- Theatrical release poster
- Directed by: Marcel Sarmiento; Gadi Harel;
- Written by: Trent Haaga
- Produced by: Marcel Sarmiento; Gadi Harel;
- Starring: Shiloh Fernandez; Noah Segan; Candice Accola; Jenny Spain;
- Cinematography: Harris Charalambous
- Edited by: Phillip Blackford
- Music by: Joseph Bauer
- Production company: Hollywoodmade
- Distributed by: Dark Sky Films
- Release dates: September 6, 2008 (TIFF); July 24, 2009 (United States);
- Running time: 101 minutes
- Country: United States
- Language: English

= Deadgirl =

2008 American horror film

Deadgirl is a 2008 American horror film directed by Marcel Sarmiento and Gadi Harel and written by Trent Haaga. It follows two teenage boys (Shiloh Fernandez and Noah Segan) whose friendship is tested when they discover a naked female zombie (Jenny Spain), with one boy wanting to keep her as a sex slave and the other boy wanting to free her.

==Plot==
Rickie and J.T. are two high school seniors who gaze at the girls they wish they could get, especially Joann, whom Rickie has known since he was a child. One day, they cut class and end up in an abandoned psychiatric hospital. They discover a mute, naked woman in the basement, chained to a table. J.T. considers raping her, and after failing to dissuade him, Rickie leaves but tells no one about their discovery. The next day, J.T. reveals that the woman is undead, which he discovered after attempting to kill her, and nicknames her "Deadgirl".

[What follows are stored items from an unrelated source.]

-- ==== Sys2Proof/Machine/Dispatch.lean ====
section
/-! DEFINITION. One arm per command. -/

namespace Sys2Proof.Machine

def exec (i : Instr) (s : State) : Host.Outcome State Fault Refusal :=
  match i with
  | .reset link1 link0 bus1 bus0 => Sys2Proof.Machine.execReset link1 link0 bus1 bus0 s
  | .secondTick => Sys2Proof.Machine.execSecondTick s
  | .minuteTick => Sys2Proof.Machine.execMinuteTick s
  | .frameReceived chars => Sys2Proof.Machine.execFrameReceived chars s
  | .interCharacterTimeout => Sys2Proof.Machine.execInterCharacterTimeout s
  | .brokenCharacter => Sys2Proof.Machine.execBrokenCharacter s
  | .frameSent => Sys2Proof.Machine.execFrameSent s
  | .badTypeRequest type tag payload => Sys2Proof.Machine.execBadTypeRequest type tag payload s
  | .start tag payload => Sys2Proof.Machine.execStart tag payload s
  | .stop tag payload => Sys2Proof.Machine.execStop tag payload s
  | .configure tag payload => Sys2Proof.Machine.execConfigure tag payload s
  | .setClock tag payload => Sys2Proof.Machine.execSetClock tag payload s
  | .setLanes tag payload => Sys2Proof.Machine.execSetLanes tag payload s
  | .setBayService tag payload => Sys2Proof.Machine.execSetBayService tag payload s
  | .setClass tag payload => Sys2Proof.Machine.execSetClass tag payload s
  | .setLampPlan tag payload => Sys2Proof.Machine.execSetLampPlan tag payload s
  | .setSeverity tag payload => Sys2Proof.Machine.execSetSeverity tag payload s
  | .setScanList tag payload => Sys2Proof.Machine.execSetScanList tag payload s
  | .setParameters tag payload => Sys2Proof.Machine.execSetParameters tag payload s
  | .setBudget tag payload => Sys2Proof.Machine.execSetBudget tag payload s
  | .setWeather tag payload => Sys2Proof.Machine.execSetWeather tag payload s
  | .setNoticeMask tag payload => Sys2Proof.Machine.execSetNoticeMask tag payload s
  | .addDeparture tag payload => Sys2Proof.Machine.execAddDeparture tag payload s
  | .cancelDeparture tag payload => Sys2Proof.Machine.execCancelDeparture tag payload s
  | .listDepartures tag payload => Sys2Proof.Machine.execListDepartures tag payload s
  | .queryBay tag payload => Sys2Proof.Machine.execQueryBay tag payload s
  | .setBayClass tag payload => Sys2Proof.Machine.execSetBayClass tag payload s
  | .holdBay tag payload => Sys2Proof.Machine.execHoldBay tag payload s
  | .releaseBay tag payload => Sys2Proof.Machine.execReleaseBay tag payload s
  | .waiveHeat tag payload => Sys2Proof.Machine.execWaiveHeat tag payload s
  | .waiveLamp tag payload => Sys2Proof.Machine.execWaiveLamp tag payload s
  | .waiveFault tag payload => Sys2Proof.Machine.execWaiveFault tag payload s
  | .startLampCheck tag payload => Sys2Proof.Machine.execStartLampCheck tag payload s
  | .cancelLampCheck tag payload => Sys2Proof.Machine.execCancelLampCheck tag payload s
  | .readLampResult tag payload => Sys2Proof.Machine.execReadLampResult tag payload s
  | .readFaults tag payload => Sys2Proof.Machine.execReadFaults tag payload s
  | .refreshFaults tag payload => Sys2Proof.Machine.execRefreshFaults tag payload s
  | .clearPartFault tag payload => Sys2Proof.Machine.execClearPartFault tag payload s
  | .ackOverdue tag payload => Sys2Proof.Machine.execAckOverdue tag payload s
  | .identify tag payload => Sys2Proof.Machine.execIdentify tag payload s
  | .queryDepot tag payload => Sys2Proof.Machine.execQueryDepot tag payload s
  | .queryGrants tag payload => Sys2Proof.Machine.execQueryGrants tag payload s
  | .gateHold tag payload => Sys2Proof.Machine.execGateHold tag payload s
  | .gateRelease tag payload => Sys2Proof.Machine.execGateRelease tag payload s
  | .gatePinChange high => Sys2Proof.Machine.execGatePinChange high s
  | .gateDebounceExpiry => Sys2Proof.Machine.execGateDebounceExpiry s
  | .scanStatusReadOutcome attempts => Sys2Proof.Machine.execScanStatusReadOutcome attempts s
  | .relaySendOutcome attempts => Sys2Proof.Machine.execRelaySendOutcome attempts s
  | .pollOutcome attempts => Sys2Proof.Machine.execPollOutcome attempts s
  | .relayFetchOutcome attempts => Sys2Proof.Machine.execRelayFetchOutcome attempts s
  | .sampleBlockOutcome attempts => Sys2Proof.Machine.execSampleBlockOutcome attempts s
  | .setOutputsOutcome attempts => Sys2Proof.Machine.execSetOutputsOutcome attempts s
  | .allSafeEnd => Sys2Proof.Machine.execAllSafeEnd s
  | .waitLimitExpiry => Sys2Proof.Machine.execWaitLimitExpiry s
  | .stuckRecheck high => Sys2Proof.Machine.execStuckRecheck high s
  | .stuckLineLimit => Sys2Proof.Machine.execStuckLineLimit s
  | .scanRequestPromotion => Sys2Proof.Machine.execScanRequestPromotion s
  | .roundStart => Sys2Proof.Machine.execRoundStart s
  | .roundSlowLimit => Sys2Proof.Machine.execRoundSlowLimit s
  | .pollDue bay => Sys2Proof.Machine.execPollDue bay s
  | .relayTimeLimit bay => Sys2Proof.Machine.execRelayTimeLimit bay s
  | .weatherStale => Sys2Proof.Machine.execWeatherStale s
  | .regrantWaitExpiry bay => Sys2Proof.Machine.execRegrantWaitExpiry bay s
  | .closingStaggerExpiry => Sys2Proof.Machine.execClosingStaggerExpiry s
  | .noLoadLimit bay => Sys2Proof.Machine.execNoLoadLimit bay s
  | .contactorStuckLimit bay => Sys2Proof.Machine.execContactorStuckLimit bay s
  | .orphanDelayExpiry bay => Sys2Proof.Machine.execOrphanDelayExpiry bay s
  | .settleTimeExpiry ctx => Sys2Proof.Machine.execSettleTimeExpiry ctx s
  | .overdueExpiry bay => Sys2Proof.Machine.execOverdueExpiry bay s
  | .lenOutOfRange len => Sys2Proof.Machine.execLenOutOfRange len s

end Sys2Proof.Machine
end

Rickie finds that J.T. invited their friend Wheeler to join him and decides to free her. Rickie only manages to free one hand before J.T. and Wheeler arrive. As J.T. begins to rape her, the woman scratches his face.

Despite knowing she has a boyfriend, Rickie asks Joann out and gets rejected. Her boyfriend Johnny and Dwyer, Johnny's friend, beat up Rickie and Wheeler. Wheeler baits them into coming to see Deadgirl. Rickie convinces Johnny to force Deadgirl to perform oral sex on him, and she bites Johnny's penis. The next day, in the school bathroom, Johnny finds out he is infected and runs to the bathroom. His intestines burst out of his body, and he is found in a vegetative state in the bathroom, leaving him in the same undead state as Deadgirl.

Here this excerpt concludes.